The architect wants to bring forests to cities
The go-ahead for the center’s renovation was given in 2016 – at which time plans were announced under the ‘Tirana 2030’ formula. City planners argued that the influx and associated new development after the end of the communist regime had given the city character, but order and structure were missing. Italian architect Stefano Boeri designed a forest ring as a concept surrounding the city centre.
Bowery is an advocate of luxurious green spaces – and has achieved international fame with corresponding designs and projects. In Milan, for example, his project “Bosco Verticale” (Vertical Forest), consisting mainly of two stunningly green high-rise buildings, was realized. In China, Boeri is behind more expansive projects: futuristic-looking “forest cities” are planned there, huge areas that are both city and forest.

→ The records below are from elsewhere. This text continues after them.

-- ==== Sys2Proof/Machine/Operands.lean ====
section
/-! DEFINITION. The operand layouts of chapter 12: the operation byte of a transaction, the carried stock record and
the segment record (R183), telegram payloads (R182), and the ranges R56 to R58 and R116 give their fields. -/

namespace Sys2Proof.Machine

/-! ### The operation byte (R168, R183) -/

/-- The three operations of the station port (R168). -/
inductive Operation
  | writeRequest
  | readReply
  | readNotice
  deriving DecidableEq, Repr

/-- The operation byte (R183). -/
def Operation.code : Operation → Byte
  | .writeRequest => 0x01
  | .readReply => 0x02
  | .readNotice => 0x03

/-- The operation a byte names; none makes the transaction void (R168). -/
def readOperation (b : Byte) : Option Operation :=
  [Operation.writeRequest, .readReply, .readNotice].find? (fun o => o.code = b)

/-- The operation byte that begins the transaction of a command of the station port (R168, R183). -/
def operationByte (c : Instr) : Option Byte :=
  match c with
  | .segment _ | .flush _ | .resync _ _ | .segmentDone _ _ _ _ | .segmentAborted _ _ _ _ | .segmentHalted _ _ _ _
  | .continueRequest _ | .wearRestore _ _ _ | .consumableChanged _ | .declareStock _ _ _ _ | .handOff _ _ _
  | .confirmCustody _ _ | .bedLoaded _ _ | .placed _ _ _ | .lockSlot _ _ | .unlockSlot _ _ | .queryStock _ _
  | .cancelQuery _ | .moveRequest _ _ | .cancelMove _ _ | .moveFinish _ | .position _ _ | .setMode _ _ | .status _
  | .readTable _ _ _ | .restart _ | .unknownRequest _ _ => some Operation.writeRequest.code
  | .readReply _ => some Operation.readReply.code
  | .readNotice _ => some Operation.readNotice.code
  | .voidTransaction b => some b
  | .powerOn | .timeBaseTick | .i2cTransferDone _ _ | .agingStep | .beaconTimerExpiry | .urgentSpacingExpiry
  | .attemptStart | .attemptClean | .attemptCollided | .backoffEnd | .jabberLimit | .probeTimerExpiry | .probeStart
  | .telegramFramingError | .beaconCutter _ | .beaconCrane _ | .beaconRack _ | .custodyOffer _ | .custodyAccept _
  | .custodyRelease _ | .custodyRefuse _ | .stockQuery _ | .stockCandidate _ | .reserve _ | .reserveReply _
  | .unreserve _ | .moveCall _ | .moveBid _ | .moveAward _ | .awardReply _ | .moveRevoke _ | .revokeReply _
  | .moveStarted _ | .moveReturn _ | .moveDone _ | .estopAsserted | .estopReleased | .loadAttachedRises
  | .loadAttachedFalls | .inFlightTimeout | .haltTimeout | .resumeTimerExpiry | .offerTimeout _ | .heldOfferExpiry _
  | .pendingTimeout _ | .queryWindowExpiry | .reserveTimerExpiry | .bidWindowExpiry _ | .awardReplyTimeout _
  | .cancelReplyTimeout _ | .telegramOfUnknownKind _ _ => none

/-! ### Text (R181; 00_scope.md 0.5) -/

/-- The marking alphabet: A to Z, 0 to 9, hyphen, slash, full stop, space. -/
def inAlphabet (b : Byte) : Bool :=
  let n := b.toNat
  (65 ≤ n && n ≤ 90) || (48 ≤ n && n ≤ 57) || n == 45 || n == 47 || n == 46 || n == 32

/-- A text of `n` characters at most, padded with spaces to a fixed field (R182, R183). -/
def textField (n : Nat) (t : Text) : List Byte :=
  BitVec.ofNat 8 t.length :: (t ++ List.replicate (n - t.length) 0x20#8)

/-- Reads a fixed text field; one whose length byte is above the field's size is read whole, which no range
accepts. The characters behind the text are not looked at, be they spaces or not (DESIGN CHOICE, log 68). -/
def readText (n : Nat) (bs : List Byte) : Text :=
  match bs with
  | [] => []
  | len :: cs => if len.toNat ≤ n then cs.take len.toNat else bs

/-! ### Codes (R182) -/

/-- The kind code of a telegram. -/
def TelegramKind.code : TelegramKind → Byte
  | .beaconCutter => 0x10
  | .beaconCrane => 0x11
  | .beaconRack => 0x12
  | .custodyOffer => 0x20
  | .custodyAccept => 0x21
  | .custodyRelease => 0x22
  | .custodyRefuse => 0x23
  | .stockQuery => 0x30
  | .stockCandidate => 0x31
  | .reserve => 0x32
  | .reserveReply => 0x33
  | .unreserve => 0x34
  | .moveCall => 0x40
  | .moveBid => 0x41
  | .moveAward => 0x42
  | .awardReply => 0x43
  | .moveRevoke => 0x44
  | .revokeReply => 0x45
  | .moveStarted => 0x46
  | .moveReturn => 0x47
  | .moveDone => 0x48

/-- The fixed payload length of a telegram kind. -/
def TelegramKind.payloadLength : TelegramKind → Nat
  | .beaconCutter => 29
  | .beaconCrane => 17
  | .beaconRack => 8
  | .custodyOffer => 32
  | .custodyAccept => 3
  | .custodyRelease => 3
  | .custodyRefuse => 4
  | .stockQuery => 10
  | .stockCandidate => 32
  | .reserve => 5
  | .reserveReply => 5
  | .unreserve => 3
  | .moveCall => 15
  | .moveBid => 5
  | .moveAward => 14
  | .awardReply => 2
  | .moveRevoke => 1
  | .revokeReply => 2
  | .moveStarted => 1
  | .moveReturn => 1
  | .moveDone => 3

/-- The kind codes of R182's table. -/
def knownKinds : List Byte :=
  [0x10, 0x11, 0x12, 0x20, 0x21, 0x22, 0x23, 0x30, 0x31, 0x32, 0x33, 0x34,
   0x40, 0x41, 0x42, 0x43, 0x44, 0x45, 0x46, 0x47, 0x48]

def LoadState.code : LoadState → Byte
  | .empty => 0
  | .plate => 1
  | .skeleton => 2
  | .remnant => 3
  | .unknown => 4

/-- R5: an undefined load code is stored as UNKNOWN. -/
def readLoad (b : Byte) : LoadState :=
  match b.toNat with
  | 0 => .empty
  | 1 => .plate
  | 2 => .skeleton
  | 3 => .remnant
  | _ => .unknown

def HookClass.code : HookClass → Byte
  | .high => 0
  | .transit => 1
  | .low => 2

/-- R5: an undefined hook code is stored as LOW. -/
def readHook (b : Byte) : HookClass :=
  match b.toNat with
  | 0 => .high
  | 1 => .transit
  | _ => .low

def FumeClass.code : FumeClass → Byte
  | .none => 0
  | .mark => 1
  | .cutLow => 2
  | .cutHigh => 3

/-- R24: a class code PT cannot read is stored as CUT_HIGH. -/
def readFume (b : Byte) : FumeClass :=
  match b.toNat with
  | 0 => .none
  | 1 => .mark
  | 2 => .cutLow
  | _ => .cutHigh

def Release.code : Release → Byte
  | .idle => 0
  | .waiting => 1
  | .inFlight => 2
  | .broken => 3
  | .faulted => 4

/-- R24: a release summary code PT cannot read is stored as FAULTED. -/
def readRelease (b : Byte) : Release :=
  match b.toNat with
  | 0 => .idle
  | 1 => .waiting
  | 2 => .inFlight
  | 3 => .broken
  | _ => .faulted

def moveKindCode : MoveKind → Byte
  | .deliver => 0
  | .store => 1
  | .clear => 2

def readMoveKind (b : Byte) : Option MoveKind :=
  match b.toNat with
  | 0 => some .deliver
  | 1 => some .store
  | 2 => some .clear
  | _ => none

def CustodyRefusal.code : CustodyRefusal → Byte
  | .duplicate => 1
  | .retired => 2
  | .full => 3
  | .busy => 4
  | .notReservedHere => 5
  | .bedOccupied => 6
  | .late => 7
  | .notOffered => 8
  | .badRecord => 9

def readCustodyRefusal (b : Byte) : Option CustodyRefusal :=
  match b.toNat with
  | 1 => some .duplicate
  | 2 => some .retired
  | 3 => some .full
  | 4 => some .busy
  | 5 => some .notReservedHere
  | 6 => some .bedOccupied
  | 7 => some .late
  | 8 => some .notOffered
  | 9 => some .badRecord
  | _ => none

def ReserveResult.code : ReserveResult → Byte
  | .ok => 0
  | .gone => 1
  | .full => 2
  | .notHeard => 3

def readReserveResult (b : Byte) : Option ReserveResult :=
  match b.toNat with
  | 0 => some .ok
  | 1 => some .gone
  | 2 => some .full
  | 3 => some .notHeard
  | _ => none

/-- A two-valued code: the first named value 0, the second 1 (TAKEN, DECLINED; OK, LATE; CARRIED, NOT_CARRIED:
DEDUCED, log 45). -/
def readFlag (b : Byte) : Option Bool :=
  match b.toNat with
  | 0 => some false
  | 1 => some true
  | _ => none

def flagCode (b : Bool) : Byte := if b then 1 else 0

def Corner.code : Corner → Byte
  | .lowerLeft => 1
  | .lowerRight => 2
  | .upperLeft => 3
  | .upperRight => 4

/-! ### Fields of layouts (R181, R182) -/

def idBytes (i : StockId) : List Byte := BitVec.ofNat 8 i.origin :: leBytes 2 i.serial

/-- An absent ID is written as 0 (R181). -/
def optIdBytes : Option StockId → List Byte
  | some i => idBytes i
  | none => [0, 0, 0]

def readId (bs : List Byte) (i : Nat) : StockId := ⟨fieldNat bs i 1, fieldNat bs (i + 1) 2⟩

def readOptId (bs : List Byte) (i : Nat) : Option StockId :=
  let d := readId bs i
  if d = ⟨0, 0⟩ then none else some d

/-- An absent station is written as 0 (R181). -/
def readOptStation (n : Nat) : Option Nat := if n = 0 then none else some n

def optStationByte : Option Nat → Byte
  | some n => BitVec.ofNat 8 n
  | none => 0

The city wants to retain access to the space
Of course, there is hardly any municipal funding in Tirana, and the city coffers do not allow it. Thus, the offer to real estate developers and property owners means that they are allowed to build (preferably upwards according to the concept), but the open spaces surrounding the properties must be left for the city to use as public space. However, critics say that developments so far do not meet the set standards.
Aside from several designs, there is no detailed plan for what the redesigned center will ultimately look like. Opponents say it is impossible for the public to understand in detail how the city will develop. There are also concerns about where the money for all the projects will come from. According to experts, the country has become a hotbed for money laundering.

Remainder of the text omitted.